> **TASK GOAL**: Transcribe the data below verbatim from the line with "def differenceResidue (a" to the line with "def productResidue (a". Include both of those lines.
RECORD EXTRACTS below:
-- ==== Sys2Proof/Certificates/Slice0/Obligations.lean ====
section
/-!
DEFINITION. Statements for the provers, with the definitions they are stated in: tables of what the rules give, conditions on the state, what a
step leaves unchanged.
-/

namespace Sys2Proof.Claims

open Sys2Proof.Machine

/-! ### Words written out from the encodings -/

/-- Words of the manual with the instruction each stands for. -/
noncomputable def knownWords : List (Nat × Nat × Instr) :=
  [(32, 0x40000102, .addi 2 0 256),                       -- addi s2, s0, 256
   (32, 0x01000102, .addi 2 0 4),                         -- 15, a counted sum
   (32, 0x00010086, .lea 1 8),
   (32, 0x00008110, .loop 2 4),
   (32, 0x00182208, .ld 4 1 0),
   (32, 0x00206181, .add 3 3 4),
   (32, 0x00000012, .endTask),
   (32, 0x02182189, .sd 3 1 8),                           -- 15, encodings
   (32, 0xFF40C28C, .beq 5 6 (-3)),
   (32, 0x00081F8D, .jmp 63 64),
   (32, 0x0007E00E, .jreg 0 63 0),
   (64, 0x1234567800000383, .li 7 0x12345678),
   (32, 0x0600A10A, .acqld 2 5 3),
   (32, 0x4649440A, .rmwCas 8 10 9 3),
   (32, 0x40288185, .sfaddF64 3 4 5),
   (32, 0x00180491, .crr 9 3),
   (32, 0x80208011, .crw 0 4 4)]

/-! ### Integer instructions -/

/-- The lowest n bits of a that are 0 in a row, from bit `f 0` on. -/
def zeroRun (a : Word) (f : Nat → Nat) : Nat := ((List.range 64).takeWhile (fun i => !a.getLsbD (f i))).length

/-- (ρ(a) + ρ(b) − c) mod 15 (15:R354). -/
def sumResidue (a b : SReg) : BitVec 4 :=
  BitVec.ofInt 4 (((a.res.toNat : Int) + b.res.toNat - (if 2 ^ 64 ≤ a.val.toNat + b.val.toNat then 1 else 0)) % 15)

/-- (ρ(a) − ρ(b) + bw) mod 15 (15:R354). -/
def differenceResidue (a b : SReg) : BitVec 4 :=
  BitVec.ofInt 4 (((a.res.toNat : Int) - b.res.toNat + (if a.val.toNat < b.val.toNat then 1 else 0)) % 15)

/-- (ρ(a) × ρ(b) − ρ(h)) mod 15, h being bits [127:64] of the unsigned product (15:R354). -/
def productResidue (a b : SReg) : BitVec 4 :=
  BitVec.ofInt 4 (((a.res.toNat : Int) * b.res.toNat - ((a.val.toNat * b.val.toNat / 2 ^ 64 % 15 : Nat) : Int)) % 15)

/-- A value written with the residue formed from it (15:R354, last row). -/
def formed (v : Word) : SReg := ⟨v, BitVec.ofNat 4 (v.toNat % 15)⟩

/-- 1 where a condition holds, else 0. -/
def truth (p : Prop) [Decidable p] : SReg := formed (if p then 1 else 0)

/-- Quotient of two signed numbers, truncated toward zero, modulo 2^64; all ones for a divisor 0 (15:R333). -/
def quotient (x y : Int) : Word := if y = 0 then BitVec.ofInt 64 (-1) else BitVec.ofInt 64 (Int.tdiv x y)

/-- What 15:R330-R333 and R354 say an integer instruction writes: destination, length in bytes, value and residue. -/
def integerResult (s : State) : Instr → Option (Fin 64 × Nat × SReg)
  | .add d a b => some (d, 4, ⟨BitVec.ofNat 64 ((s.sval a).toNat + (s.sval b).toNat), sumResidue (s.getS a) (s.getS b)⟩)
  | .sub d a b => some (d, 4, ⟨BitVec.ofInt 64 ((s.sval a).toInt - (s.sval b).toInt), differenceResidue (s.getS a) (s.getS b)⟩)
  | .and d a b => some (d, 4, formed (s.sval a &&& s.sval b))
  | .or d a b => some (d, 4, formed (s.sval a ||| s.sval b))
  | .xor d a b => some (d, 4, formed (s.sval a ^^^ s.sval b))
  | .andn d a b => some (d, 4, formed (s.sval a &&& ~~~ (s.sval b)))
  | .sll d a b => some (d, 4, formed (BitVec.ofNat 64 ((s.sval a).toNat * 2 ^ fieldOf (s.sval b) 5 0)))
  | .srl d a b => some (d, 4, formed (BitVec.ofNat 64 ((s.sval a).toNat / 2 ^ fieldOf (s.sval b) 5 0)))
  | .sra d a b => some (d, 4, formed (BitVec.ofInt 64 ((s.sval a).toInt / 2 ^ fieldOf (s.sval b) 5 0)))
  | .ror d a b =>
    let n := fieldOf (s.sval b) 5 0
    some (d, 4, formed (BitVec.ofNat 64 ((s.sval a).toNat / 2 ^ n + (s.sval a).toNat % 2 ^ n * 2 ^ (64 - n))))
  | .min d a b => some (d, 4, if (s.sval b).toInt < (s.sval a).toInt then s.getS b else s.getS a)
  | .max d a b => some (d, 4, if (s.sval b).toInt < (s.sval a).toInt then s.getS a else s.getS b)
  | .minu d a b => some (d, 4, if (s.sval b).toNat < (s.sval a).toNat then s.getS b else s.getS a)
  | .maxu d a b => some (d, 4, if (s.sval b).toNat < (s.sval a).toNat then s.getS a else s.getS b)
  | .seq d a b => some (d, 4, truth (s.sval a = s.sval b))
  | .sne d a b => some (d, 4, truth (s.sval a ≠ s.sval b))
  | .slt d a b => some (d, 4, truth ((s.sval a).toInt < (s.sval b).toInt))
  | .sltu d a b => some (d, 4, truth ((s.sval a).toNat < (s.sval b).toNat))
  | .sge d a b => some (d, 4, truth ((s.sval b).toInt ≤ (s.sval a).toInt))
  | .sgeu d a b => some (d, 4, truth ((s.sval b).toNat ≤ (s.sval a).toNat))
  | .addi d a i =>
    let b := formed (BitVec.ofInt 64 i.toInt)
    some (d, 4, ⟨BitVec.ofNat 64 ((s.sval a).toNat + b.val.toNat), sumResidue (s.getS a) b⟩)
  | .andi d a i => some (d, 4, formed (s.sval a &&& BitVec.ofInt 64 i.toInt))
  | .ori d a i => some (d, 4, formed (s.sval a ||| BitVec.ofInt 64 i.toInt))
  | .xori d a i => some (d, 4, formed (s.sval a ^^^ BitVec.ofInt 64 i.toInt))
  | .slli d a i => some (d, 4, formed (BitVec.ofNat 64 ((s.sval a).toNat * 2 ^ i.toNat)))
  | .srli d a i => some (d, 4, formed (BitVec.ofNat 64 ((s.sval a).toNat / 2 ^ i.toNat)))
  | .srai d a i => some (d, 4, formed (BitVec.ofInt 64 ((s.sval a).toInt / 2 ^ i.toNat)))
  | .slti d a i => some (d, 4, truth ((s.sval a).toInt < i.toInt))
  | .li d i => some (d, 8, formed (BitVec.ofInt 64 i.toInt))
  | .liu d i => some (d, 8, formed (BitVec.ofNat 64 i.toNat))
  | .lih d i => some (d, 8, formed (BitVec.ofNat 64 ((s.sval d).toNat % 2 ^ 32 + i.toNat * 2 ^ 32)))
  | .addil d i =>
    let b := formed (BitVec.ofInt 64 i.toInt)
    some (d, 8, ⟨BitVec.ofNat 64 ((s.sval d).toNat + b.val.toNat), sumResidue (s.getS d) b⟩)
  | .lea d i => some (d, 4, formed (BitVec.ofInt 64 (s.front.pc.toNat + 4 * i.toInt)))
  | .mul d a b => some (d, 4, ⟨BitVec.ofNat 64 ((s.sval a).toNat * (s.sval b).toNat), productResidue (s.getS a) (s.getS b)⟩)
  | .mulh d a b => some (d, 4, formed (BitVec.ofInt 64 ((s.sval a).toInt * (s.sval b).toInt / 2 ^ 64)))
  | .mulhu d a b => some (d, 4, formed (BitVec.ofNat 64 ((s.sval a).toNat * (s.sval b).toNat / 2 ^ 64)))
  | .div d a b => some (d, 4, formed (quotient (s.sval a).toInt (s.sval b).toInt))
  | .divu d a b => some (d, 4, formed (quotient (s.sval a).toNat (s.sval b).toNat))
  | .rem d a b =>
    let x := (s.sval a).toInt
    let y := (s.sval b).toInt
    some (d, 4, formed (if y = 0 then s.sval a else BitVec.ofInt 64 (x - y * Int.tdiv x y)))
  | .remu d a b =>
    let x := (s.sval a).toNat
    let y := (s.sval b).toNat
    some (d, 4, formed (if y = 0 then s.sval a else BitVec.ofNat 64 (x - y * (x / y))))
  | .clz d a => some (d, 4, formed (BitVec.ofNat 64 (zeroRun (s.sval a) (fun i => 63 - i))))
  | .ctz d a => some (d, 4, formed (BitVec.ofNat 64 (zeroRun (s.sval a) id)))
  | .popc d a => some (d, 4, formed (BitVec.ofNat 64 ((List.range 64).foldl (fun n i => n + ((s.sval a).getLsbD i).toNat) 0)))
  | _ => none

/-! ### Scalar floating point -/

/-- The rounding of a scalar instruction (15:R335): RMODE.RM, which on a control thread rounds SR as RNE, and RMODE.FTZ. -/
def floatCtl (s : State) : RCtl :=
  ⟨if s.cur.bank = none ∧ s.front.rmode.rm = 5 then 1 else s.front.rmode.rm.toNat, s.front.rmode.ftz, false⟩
End of RECORD EXTRACTS.
> **TASK RESPONSE**:
def differenceResidue (a b : SReg) : BitVec 4 :=
  BitVec.ofInt 4 (((a.res.toNat : Int) - b.res.toNat + (if a.val.toNat < b.val.toNat then 1 else 0)) % 15)

/-- (ρ(a) × ρ(b) − ρ(h)) mod 15, h being bits [127:64] of the unsigned product (15:R354). -/
def productResidue (a b : SReg) : BitVec 4 :=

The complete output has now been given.